Campbell-Pascall calls James “the best ever” at single-handedly impacting the outcome of a game. At the 1994 world championships, the Americans were out to an early lead in the gold medal game. “Ang took over,” Campbell-Pascall says. “She got a hat trick, just like that.” Canada went on to win 6-3.
That was the third of four world championship gold medals James would win in her career. But her accolades extend well beyond that heap of gold: She remains the only black player in history to captain Canada at the senior international level. In 2008, she became the first black woman inducted into the IIHF Hall of Fame (when president René Fasel called, James thought it was a friend playing a joke), and she was one of the first women inducted into the Hockey Hall of Fame two years after that. James was such a prolific scorer that the Canadian Women’s Hockey League named its top-scorer trophy the Angela James Bowl.
Still, despite all the fine play and recognition, James’s influence on this game was ultimately limited by a decision she says now defines her career. She was controversially cut from the 1998 Olympic team, and missed out on the debut of women’s hockey at the Winter Games. Though she didn’t know it, James, then 34, was suffering from Graves’ Disease, which diminished her strength and caused her to lose weight.
James remembers walking into a room to see the coaching staff, and head coach Shannon Miller telling her she’d been cut. “I was shocked,” she says.

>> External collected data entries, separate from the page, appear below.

/-! ### The host side -/

/-- The PCIe link is up with its queues of 9 entries, a session of privileges `priv` is open on transport `n`, and the part is
ready. -/
def hosted (n priv : Nat) (s : State := R) : State := put s [(F.HOST_PCIE_DLUP, 0, 0, 1), (F.FP_QCFG_EN, 0, 0, 1),
  (F.FP_QCFG_SIZE, 0, 0, 8),
  (F.SUP_READY_READY, 0, 0, 0x1C1F), (F.HOST_SESS_OPEN, 0, 3, 1), (F.HOST_SESS_TRANSPORT, 0, 3, n), (F.HOST_SESS_PRIV, 0, 3, priv)]

/-- A command: transport, operation, LEN, three arguments, and input attached to it. -/
def cmd (n op : Nat) (len a0 a1 a2 : Nat := 0) (addr : Nat := 0) (flags : Nat := 0) (data : List Byte := []) : HostCmd :=
  { transport := n, peer := 0, op := op, tag := 7, flags := flags, odd := false, addr := addr, len := len, arg0 := a0, arg1 := a1, arg2 := a2, data := data }

/-- The command is the first of its lane. -/
def quickly (c : HostCmd) (s : State) : State := { s with hostSide := { s.hostSide with quick := [c] } }

def slowly (c : HostCmd) (s : State) : State := { s with hostSide := { s.hostSide with long := [c] } }

theorem test_hyps_FrontPageAndPcie :
    let s := put (hosted 1 63) [(F.FLASH_QCFG_HOSTQ, 0, 0, 1)]
    let noted : State := { s with pcNotes := [15] }
    let pend : State := { s with msixPend := 2 ^ 31 }
    let open_ : State := { s with msixMask := 0 }
    let high := with_ [(F.HOST_PCIE_PERST, 0, 0, 0)]
    high.bit F.HOST_PCIE_PERST 0 = false ∧ high.modePins % 2 = 0 ∧ high.vserLost = false ∧ high.vserhLost = false ∧
    high.fld F.SUP_PWR_STATE 0 < 3 ∧ high.bit F.HOST_PCIE_DLUP 0 = false ∧ s.hostSide.cpWait = [] ∧
      s.sound 0x2FFFFF0 16 = true ∧ s.bit F.HOST_PCIE_DLUP 0 = true ∧ s.fld F.SUP_PWR_STATE 0 ≠ 2 ∧ s.sessPriv 1 0 = 63 ∧
    R.sessPriv 1 0 = 0 ∧ (hosted 1 2).sessPriv 1 0 = 2 ∧ noted.pcNotes = [15] ∧ s.pcNotes = [] ∧
      (0x81008 : BitVec 26).toNat % 4 = 0 ∧
    s.ready 4 = true ∧ s.busFree = true ∧ s.group (groupOf 0x2FFFFF0) = 0 ∧ (0x2FFFFF0 : BitVec 26).toNat < 0x3000000 ∧
      s.hostQ = true ∧
    s.bit F.FP_QCFG_EN 0 = true ∧ R.bit F.FP_QCFG_EN 0 = false ∧ s.ready 0 = true ∧ s.fld F.FP_CQHEAD_HEAD 0 ≠ 8 % 256 ∧
      2 ≤ s.cpFree ∧
    bitOf pend.msixPend 31 = true ∧ bitOf s.msixPend 31 = false ∧
    (written .host 0 8 31 s).writing 32 .host 0 8 31 [] ∧ 7 ≤ (31 : Word).toNat % 32 ∧ bitOf s.msixMask 31 = true ∧
    bitOf open_.msixMask 31 = false ∧ (written .host 0 8 6 s).writing 32 .host 0 8 6 [] ∧ (6 : Word).toNat % 32 < 7 := by
  unfold State.writing; decide

set_option maxRecDepth 100000 in
theorem test_hyps_ControlPortFrames :
    let s : State := { R with hrdy := true }
    let m := leBytes 2 1 ++ List.replicate 30 (0 : Byte)
    let r : List (List Byte) := List.replicate 16 [0]
    ({ s with hostSide := { busyEnd := 25000 } } : State).tickNo < 25000 ∧ s.hostSide.busyEnd ≤ s.tickNo ∧
      s.hostSide.blinkDue = false ∧
    ({ s with cpNotes := [1] } : State).cpNotes = [1] ∧ s.hostSide.responses = [] ∧ s.hrdy = true ∧
    ({ s.hostSide with lastNote := [1] } : HostSide).lastNote = [1] ∧ (255 : Byte).toNat % 64 > 5 ∧ m.length = 32 ∧
    m.length < 33 ∧ crc32c (leBytes 2 32 ++ m.take 32) = (BitVec.ofNat 32 (crc32c (leBytes 2 32 ++ m))).toNat ∧
    crc32c (leBytes 2 32 ++ m.take 32) ≠ 0 ∧ 16 ≤ r.length ∧ s.fld F.SUP_PWR_STATE 0 ≠ 2 ∧ s.reported 0x0B09 16384 = false ∧
    ((s.raise 0x0B09 16384 []).reported 0x0B09 16384) = true := by decide +kernel

theorem test_hyps_DmaEngines :
    let ring (prod cons n : Nat) : State := lastRing prod cons n (hosted 1 2)
    let dma (mode : Nat) (s : State) : State := put s [(F.DMA_CTRL_EN, 3, 0, 1), (F.DMA_CTRL_MODE, 3, 0, mode),
        (F.DMA_CTRL_RING, 3, 0, 1023),
      (F.DMA_HLEN_ITEMS, 3, 0, 8), (F.DMA_IRQ_TIMEOUT, 3, 0, 1)]
    let out := dma 0 (ring 0 515 1)
    let inn := put (dma 1 (ring 515 0 14)) [(F.DMA_HWPTR_OFF, 3, 0, 1)]
    let copy := put (dma 3 (hosted 1 2)) [(F.DMA_LEN_BYTES, 3, 0, 16), (F.DMA_DADDR_ADDR, 3, 0, 0x2FFFFF0)]
    let moved : State := { out with msixMask := 0, hostSide := { out.hostSide with dma := [(3, { moved := 1 })] } }
    (ring 0 515 1).bit F.HOST_PCIE_DLUP 0 = true ∧ (ring 0 515 1).fld F.SUP_PWR_STATE 0 ≠ 2 ∧
      bitOf ((ring 0 515 1).sessPriv 1 0) 1 = true ∧
    (ring 0 515 1).fld F.RING_CTRL_CONS 1023 = 512 + 3 ∧
      (put (ring 0 515 1) [(F.DMA_HLEN_ITEMS, 3, 0, 8)]).fld F.DMA_HLEN_ITEMS 3 ≠ 0 ∧
    (ring 0 515 1).bit F.DMA_CTRL_EN 3 = false ∧ R.fld F.DMA_HLEN_ITEMS 3 = 0 ∧ inn.fld F.DMA_CTRL_MODE 3 = 1 ∧
      R.fld F.DMA_CTRL_MODE 3 = 0 ∧
    out.bit F.DMA_CTRL_EN 3 = true ∧ out.ringPlain 1023 (out.ringAddr 1023 (out.fld F.RING_RPTR_OFF 1023)) = true ∧
      out.nothingWaits = true ∧
    out.fld F.RING_RPTR_OFF 1023 + 1 < out.ringLen 1023 ∧ 0 < out.ringFill 1023 ∧ out.hostFill 3 < 8 ∧
      out.fld F.DMA_HWPTR_OFF 3 + 1 < 8 ∧
    out.fld F.DMA_IRQ_BATCH 3 = 0 ∧ out.fld F.DMA_HWB_LO_LO 3 + out.fld F.DMA_HWB_HI_HI 3 = 0 ∧
    inn.busFree = true ∧ copy.busFree = true ∧ inn.ringPlain 1023 (inn.ringAddr 1023 (inn.fld F.RING_WPTR_OFF 1023)) = true ∧
      inn.fld F.RING_CTRL_PROD 1023 = 512 + 3 ∧
    inn.fld F.RING_WPTR_OFF 1023 + 1 < inn.ringLen 1023 ∧ 0 < inn.ringRoom 1023 ∧ 0 < inn.hostFill 3 ∧
      inn.fld F.DMA_HRPTR_OFF 3 + 1 < 8 ∧
    out.sound (out.ringAddr 1023 (out.fld F.RING_RPTR_OFF 1023)) 16 = true ∧ copy.sound 0x2FFFFF0 16 = true ∧
    copy.bit F.DMA_CTRL_EN 3 = true ∧ copy.ready 4 = true ∧ copy.group (groupOf 0x2FFFFF0) = 0 ∧
      copy.fld F.DMA_LEN_BYTES 3 / 16 = 1 ∧
    (storeGet ({} : DmaCount) moved.hostSide.dma 3).moved ≠ 0 ∧ moved.fld F.DMA_IRQ_TIMEOUT 3 ≠ 0 ∧
      bitOf moved.msixMask (2 + 3) = false := by
  decide

theorem test_hyps_HostCommandGates :
    let c := cmd 0 0x24
    let h (n priv : Nat) (c : HostCmd) : State := quickly c (hosted n priv)
    let asleep := put (h 0 2 c) [(F.SUP_PWR_STATE, 0, 0, 3)]
    let relay : HostCmd := { cmd 2 0x50 with arg0 := 511, sent := true }
    let tree := put (h 2 2 relay) [(F.CONST_STATUS_PHASE, 0, 0, 0x1F)]
    (h 0 2 c).quickHead 0 = some c ∧ (h 0 2 c).runnable 0 = true ∧ (h 1 2 (cmd 1 0x24)).runnable 1 = true ∧
    (h 2 2 (cmd 2 0x24)).runnable 2 = true ∧ asleep.notNow c = some (0x0A, 3) ∧ (h 0 2 c).notNow c = none ∧
    (h 1 2 c).noPriv c = some (2, 0) ∧ (h 0 1 c).noPriv c = some (1, 2) ∧ (h 0 2 c).noPriv c = none ∧
    ({ c with flags := 4 } : HostCmd).badHeader = some 4 ∧ knownOp 0x51 = false ∧ (h 0 2 c).queuesRun = true ∧
    ({ c with flags := 2 } : HostCmd).quiet = true ∧ bitOf ({ h 1 2 c with msixMask := 0 } : State).msixMask 1 = false ∧
    tree.inTree = true ∧ tree.fld F.SUP_PWR_STATE 0 ≠ 2 ∧ tree.hostSide.quick.find? (fun x => x.sent &&
      decide (x.arg0 = 511)) = some relay ∧
    R.queuesRun = false ∧ (h 1 2 c).hostSide.cpWait = [] ∧ 2 ≤ (h 1 2 c).cpFree ∧
    (put (h 1 2 c) [(F.FP_CPTAIL_TAIL, 0, 0, 7)]).cpFree < 2 ∧ R.hrdy = false ∧ R.hostSide.blinkDue = false ∧
    R.hostSide.blinkFrom ≤ R.tickNo ∧ R.tickNo < ({ blinkAt := some 0 } : HostSide).blinkFrom ∧
    (inPair (quickly relay (hosted 0 63))).linkTo 4 = some 2 := by decide

/-- The head of an Ursen program file of one word HALT. -/
def aProgram : List Byte :=
  let l := leBytes 4 0x5552534E ++ leBytes 2 1 ++ leBytes 2 0 ++ leBytes 4 0 ++ leBytes 4 4 ++ leBytes 4 0 ++ leBytes 4 0 ++
    leBytes 4 (crc32c [0, 0, 0, 0])
  l ++ leBytes 4 (crc32c l) ++ List.replicate 32 0

/-- The head of an engine program file of one word. -/
def aSeProgram : List Byte :=
  let l := leBytes 4 0x53454E47 ++ leBytes 2 1 ++ leBytes 2 0 ++ leBytes 8 0 ++ leBytes 4 8 ++ leBytes 4 0 ++ leBytes 4 0 ++
    leBytes 4 (crc32c (List.replicate 8 0))
  l ++ leBytes 4 (crc32c l) ++ List.replicate 28 0

theorem test_hyps_QuickCommands_sessions :
    let k : Store Byte := writeBytes [] 0x40 (leBytes 20 (1 + 2 ^ 128 * 63))
    let h (c : HostCmd) (f : HostSide := {}) (otp : Store Byte := []) : State :=
      quickly c { hosted c.transport 63 with hostSide := f, flash := { otp := otp } }
    let l (tag : List Byte) : List Byte := leBytes 4 0 ++ leBytes 4 63 ++ List.replicate 8 0 ++ tag
    let n : HostSide := { nonces := [(bindKey 0 0, (1, 0))] }
    let g := (hmac256 (leBytes 16 1) (List.replicate 16 0 ++ (l []).take 16)).take 16
    (h (cmd 0 1)).quickRuns 0 0x01 (cmd 0 1) ∧ (h (cmd 1 2)).quickRuns 1 0x02 (cmd 1 2) ∧ (h (cmd 2 2)).lockLeft 2 = 0 ∧
    0 < (h (cmd 0 2) { lockEnd := [(0, 1)] }).lockLeft 0 ∧ (h (cmd 0 3)).quickRuns 0 0x03 (cmd 0 3) ∧
    (cmd 0 3 32 0 0 0 0 0 (l (List.replicate 16 0))).given 32 none (l (List.replicate 16 0)) ∧ (h (cmd 0 3)).nonce 0 0 = none ∧
    (h (cmd 0 3) n).nonce 0 0 = some (List.replicate 16 0) ∧ (h (cmd 0 3) n).session 0 0 = some 3 ∧
      (h (cmd 0 3) n).anySlot = false ∧
    (h (cmd 0 3) n k).anySlot = true ∧ (h (cmd 0 3) n k).slotUsable 0 = true ∧ (h (cmd 0 3) n k).slotKey 0 = leBytes 16 1 ∧
    pieceNum (l g) 0 1 = 0 ∧ pieceNum (l g) 1 1 = 0 ∧ pieceNum (l g) 2 2 = 0 ∧ piece (l g) 16 16 = g ∧
    Nat.land (pieceNum (l g) 4 4) ((h (cmd 0 3) n k).slotPriv 0) ≠ 0 ∧
    (h (cmd 0 4)).quickRuns 0 0x04 (cmd 0 4) ∧ R.session 0 0 = none ∧
    (put (h (cmd 0 5)) [(F.SUP_PWR_STATE, 0, 0, 2)]).quickRuns 0 0x05 (cmd 0 5) := by
  unfold State.quickRuns HostCmd.given; decide +kernel

theorem test_hyps_QuickCommands_memory :
    let h (c : HostCmd) : State := quickly c (hosted c.transport 63)
    let rd := cmd 0 0x10 16 0 0 0 0x2FFFFF0 1
    let bad := cmd 0 0x10 16 0 0 0 0x20000000 1
    let wr := cmd 0 0x11 16 0 0 0 0x2FFFFF0 1 (List.replicate 16 1)
    let own := cmd 0 0x24 0 32 0 0 (cfgBase .zone 63)
    (h rd).quickRuns 0 0x10 rd ∧ rd.badMem false = none ∧ (h rd).group (groupOf rd.addr) = 0 ∧ (h bad).quickRuns 0 0x10 bad ∧
    bad.badMem false = none ∧ bad.addr / 2 ^ 28 = 2 ∧ (h rd).sound rd.addr 16 = true ∧ (h wr).quickRuns 0 0x11 wr ∧
      wr.badMem true = none ∧ (h wr).busFree = true ∧
    (h own).quickRuns 0 0x24 own ∧ own.blk = some (.zone, 63, 0) ∧ (cmd 0 0x24 0 32 0 0 0x7FFFFFFC).blk = none := by
  unfold State.quickRuns; decide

“I think you’re making a mistake,” James told them. Then she walked out and packed her bags. She went home to Toronto and cried for days. She didn’t watch a single minute of the Olympic tournament. Canada lost to the Americans in the gold medal final.
“I believe to this day she should have made that team,” says Campbell-Pascall. “She was always a difference maker … I played defence, but I think she should have made the team over me. I thought that was a really big mistake.”
Campbell-Pascall says James’s absence from the Games cost the hockey world—and fans who didn’t get a chance to see James on that stage.
“People would have known her name,” she says. “Her story would have been told. That great story of AJ growing up in basically the projects. There’s no one I know in hockey who’s faced as much in their life as Ang and [accomplished] what they did. The adversity she faced throughout her life and her ability to excel—it’s incredible.”
James believes her legacy lies in the fact that she came back and made the national team again after getting cut ahead of the Olympics. Her final international tournament was a Three Nations’ Cup a year later, in 1999.
“I was able to play in four world championships and I’m very grateful for that,” she says. “I did everything I needed to do, and I didn’t leave anything on the table.
“I have no regrets.”
Fans who didn’t get a chance to see James at her best should, though.